On the other hand, in Oracle 12.2.0.1, the correlated subqery was unnested, and the resuling inline view was merged with the main query. After merging, it used a HASH JOIN operation and then performed a SORT GROUP BY operation.
In Oracle 12.2.0.1, the estimated cardinality of the EMPLOYEE table is much smaller compared to the actual cardinality, which leads us to believe that the plan might not be optimal. On the other hand, the estimated cardinality (E-Rows) in Oracle 23c is quite accurate, which leads us to believe that the plan might be efficient. Therefore, we can deduce that the rewritten query in the previous note may not be the optimal query.
Therefore, I have rewritten the query in question as follows, which I will refer to as the second query in the following paragraphs:SELECT A.EMPNO, A.SAL, A.COMM, A.DEPTNO
FROM EMPLOYEE A,
(SELECT DEPTNO, AVG(B.SAL+COALESCE(B.COMM,0)) AS AVG_SAL
FROM EMPLOYEE B
GROUP BY DEPTNO
) B
WHERE A.DEPTNO = B.DEPTNO
AND (A.SAL + COALESCE(A.COMM)) > B.AVG_SAL
ORDER BY A.DEPTNO, A.EMPNO;
;
Here is the plan I got when I ran the above query under PostgreSQL 15.1.
Note, particularly, the figure for Execution Time and shared hit:
Sort (actual time=13.961..14.187 rows=5014 loops=1)
Sort Key: a.deptno, a.empno
Sort Method: quicksort Memory: 506kB
Buffers: shared hit=220
-> Hash Join (actual time=3.591..7.771 rows=5014 loops=1)
Hash Cond: (a.deptno = b.deptno)
Join Filter: ((a.sal + COALESCE(a.comm)) > (avg((b.sal + COALESCE(b.comm, '0'::numeric)))))
Rows Removed by Join Filter: 4986
Buffers: shared hit=220
-> Seq Scan on employee a (actual time=0.006..0.576 rows=10000 loops=1)
Buffers: shared hit=110
-> Hash (actual time=3.578..3.579 rows=12 loops=1)
Buckets: 1024 Batches: 1 Memory Usage: 9kB
Buffers: shared hit=110
-> HashAggregate (actual time=3.569..3.574 rows=12 loops=1)
Group Key: b.deptno
Batches: 1 Memory Usage: 24kB
Buffers: shared hit=110
-> Seq Scan on employee b (actual time=0.001..0.565 rows=10000 loops=1)
Buffers: shared hit=110
Planning Time: 0.094 ms
Execution Time: 14.397 ms
What a surprise! Even though we can not oberve a performance improvement in the number of block I/Os, the elapsed time has dropped from 3383 ms to 14 ms. When I wrote the previous note, I had missed one important tuning principle:
Perform a group by operation before joining, that is to say, reduce the number of rows participating in the join.

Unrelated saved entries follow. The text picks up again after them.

-- ==== Sys2Proof/Laws/SoundEoOps.lean ====
section
/-! SUPPORT. Each operation of EoOps keeps a state sound and its queue. -/

namespace Sys2Proof.Machine

theorem State.eoLeave_good {q : List Instr} {s : State} {n : Nat} {p : QAct → Bool} (h : Good q s) :
    Good q (State.eoLeave s n p) := by
  unfold State.eoLeave
  repeat'
    first
      | with_reducible assumption
      | (intro _)
      | (with_reducible apply State.setEo_good)
      | (with_reducible apply State.raiseIf_good)
      | (with_reducible apply good_ite)

theorem State.eoSettle_good {q : List Instr} {s : State} {n : Nat} (h : Good q s) :
    Good q (State.eoSettle s n) := by
  unfold State.eoSettle
  repeat'
    first
      | with_reducible assumption
      | (intro _)
      | (with_reducible apply State.eoLeave_good)

theorem State.setQres_good {q : List Instr} {s : State} {x1 : Requester} {n : Nat} {r : QRes} (h : Good q s) :
    Good q (State.setQres s x1 n r) := by
  exact h.same rfl rfl rfl rfl rfl

theorem State.eoResult_good {q : List Instr} {s : State} {n : Nat} {src : ActSrc} {code : Nat} (h : Good q s) :
    Good q (State.eoResult s n src code) := by
  unfold State.eoResult
  repeat'
    first
      | with_reducible assumption
      | (intro _)
      | (with_reducible apply State.setQres_good)
      | (with_reducible apply State.actionResult_good)
      | (with_reducible apply good_fon)
      | (with_reducible apply good_cnt)
      | (with_reducible apply good_ite)
      | (with_reducible apply good_ite_snd)
      | (with_reducible apply good_foldl)
      | rfl
      | dsimp only
      | split

theorem State.eoLate_good {q : List Instr} {s : State} {n : Nat} {ts : Instant} {tag : Nat} (h : Good q s) :
    Good q (State.eoLate s n ts tag) := by
  unfold State.eoLate
  repeat'
    first
      | with_reducible assumption
      | (intro _)
      | (with_reducible apply State.raiseEv_good)
      | (with_reducible apply good_fon)
      | (with_reducible apply good_cnt)
      | (with_reducible apply good_ite)
      | (with_reducible apply good_ite_snd)
      | (with_reducible apply good_foldl)
      | rfl

theorem State.eoEnqueue_good {q : List Instr} {s : State} {n : Nat} {a : QAct} {chain : Bool} (h : Good q s) :
    Good q (State.eoEnqueue s n a chain) := by
  unfold State.eoEnqueue
  repeat'
    first
      | with_reducible assumption
      | (intro _)
      | (with_reducible apply State.eoSettle_good)
      | (with_reducible apply State.setEo_good)

theorem State.eoJudge_good {q : List Instr} {s : State} {n : Nat} {o : Offer} (h : Good q s) :
    Good q (State.eoJudge s n o).1 := by
  unfold State.eoJudge
  repeat'
    first
      | with_reducible assumption
      | (intro _)
      | (with_reducible apply State.setEo_good)
      | (with_reducible apply State.eoLate_good)
      | (with_reducible apply State.eoEnqueue_good)
      | (with_reducible apply good_fon)
      | (with_reducible apply good_ite)
      | (with_reducible apply good_ite_snd)
      | (with_reducible apply good_foldl)
      | rfl
      | dsimp only
      | split

theorem State.eoOffer_good {q : List Instr} {s : State} {n : Nat} {o : Offer} (h : Good q s) :
    Good q (State.eoOffer s n o) := by
  unfold State.eoOffer
  repeat'
    first
      | with_reducible assumption
      | (intro _)
      | (with_reducible apply State.setEo_good)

In the first query, 10000 rows from the EMPLOYEE in the main block and 10000 rows from the EMPLOYEE in the subquery block took part in the join, resuling in an intermediate data set of 8333336 rows. In the second query, 10000 rows from the EMPLOYEE in the main block and 12 rows from the EMPLOYEE in the subquery block took part in the join. That is why the second plan performs significantly better despite having the same number of block I/Os.
Conclusion
PostgreSQL has a prominent limitation of not being able to unnest a correlated aggregate subquery. To overcome this, we need to re-engineer a query that is performing badly and strive to reduce the number of rows participating in the join.
Footnote
When I gathered statistics information in Oracle 12c, I was able to obtain the same execution plan as in Oracle 23c.